Mark: We saw similar problems with out etherbundling
Andrew: would like to go to SRM. Also
trying to get the gridftp servers to get connections from both production and
UKLIGHT network.
James: We need to see how we do this multiple connection
to the storage cluster
Andrew: We want
NL
Mark - 950MB iperf single node
Aggregate 200MB/s across hosts with directed transfers to
specific disks -not tuned hosts. Saw hosts crashing and bad
performance once started doing radiant transfers. Was due to buffer cache
again - became more stable. Saw that data was kept 50 seconds in memory before
being written to disk. After tuning only kept in memory
for 5 seconds. Flushd was
waking up every 2.5 seconds
Had to schedule transfers across disks as well as nodes.
Saw some movement of transfers across to a single node.
This killed the aggregate performance
Problem with scheduling agent - saw db was down.
James: Saw problems with central db service
Also, don't want to put FS and host knowledge into scheduler
- this should be a site issue to put SRM, etc...
Mark: Create single FS on nodes as a response
Best performance with single stream transfers.

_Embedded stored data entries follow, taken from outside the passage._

-- ==== Sys2Proof/Machine/System.lean ====
section
/-! DEFINITION. The special-register loads, CPU control and the no-ops (41_load_exchange.md R211-R214, 45_block_io_system.md R392-R401, 30_encoding.md R113). -/

namespace Sys2Proof.Machine

/-- The flags of LD A,I and LD A,R: PV is IFF2, C is kept (R211, R212). -/
def State.ldAFlags (s : State) (v : Byte) : Byte := (s.f &&& fC) ||| sz53 v ||| flagIf s.iff2 fPV

/-- LD A,I (R211). -/
def execLdAI (s : State) : Result := done 9 (s.setAF (s.i, s.ldAFlags s.i))

/-- LD A,R (R212: R after this instruction's own two fetches). -/
def execLdAR (s : State) : Result := done 9 (s.setAF (s.refresh, s.ldAFlags s.refresh))

/-- LD I,A (R213). -/
def execLdIA (s : State) : Result := done 9 (s.withI s.a)

/-- LD R,A (R214). -/
def execLdRA (s : State) : Result := done 9 (s.setRefresh s.a)

/-- NOP (R392). -/
def execNop (s : State) : Result := done 4 s

/-- HALT (R393). -/
def execHalt (s : State) : Result := done 4 (s.withHalted true)

/-- DI (R394). -/
def execDi (s : State) : Result := done 4 ((s.withIff1 false).withIff2 false)

/-- EI (R395). -/
def execEi (s : State) : Result := done 4 ((s.withIff1 true).withIff2 true)

/-- IM 0 (R396). -/
def execIm0 (s : State) : Result := done 8 (s.withIm 0)

/-- IM 1 (R397). -/
def execIm1 (s : State) : Result := done 8 (s.withIm 1)

/-- IM 2 (R398). -/
def execIm2 (s : State) : Result := done 8 (s.withIm 2)

/-- RETN (R399). -/
def execRetn (s : State) : Result := done 14 s.returnFromInterrupt

/-- RETI (R400: it copies IFF2 as RETN does, C3). -/
def execReti (s : State) : Result := done 14 s.returnFromInterrupt

/-- (ED no-op) (R401). -/
def execEdNop (_op : Byte) (s : State) : Result := done 8 s

/-- (prefix fallback) (R113: the prefix is consumed, the byte after it was only peeked). -/
def execPrefixFallback (_x : Idx) (_nxt : Byte) (s : State) : Result := done Config.prefixFallbackCycles s

/-- (fallback before HALT) (R113: the prefix is consumed, HALT runs in the next step). -/
def execFallbackBeforeHalt (_x : Idx) (s : State) : Result := done Config.prefixFallbackCycles s

end Sys2Proof.Machine
end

Cert got revoked before end of lifetime and stopped jobs
running
Bug in radiant that needs a grid-cert for job submission,
when there was ones in myproxy -
should be passed forward to glite team
General
Mark: What is the
layout and configurations of sites. What is amount of data for SC3. What
is the ramp-up for the production phase.
James: We need to
work on this as well. Perhaps a future phonecon (2
weeks time?) should be dedicated to this issue?
______________________________________________________________________________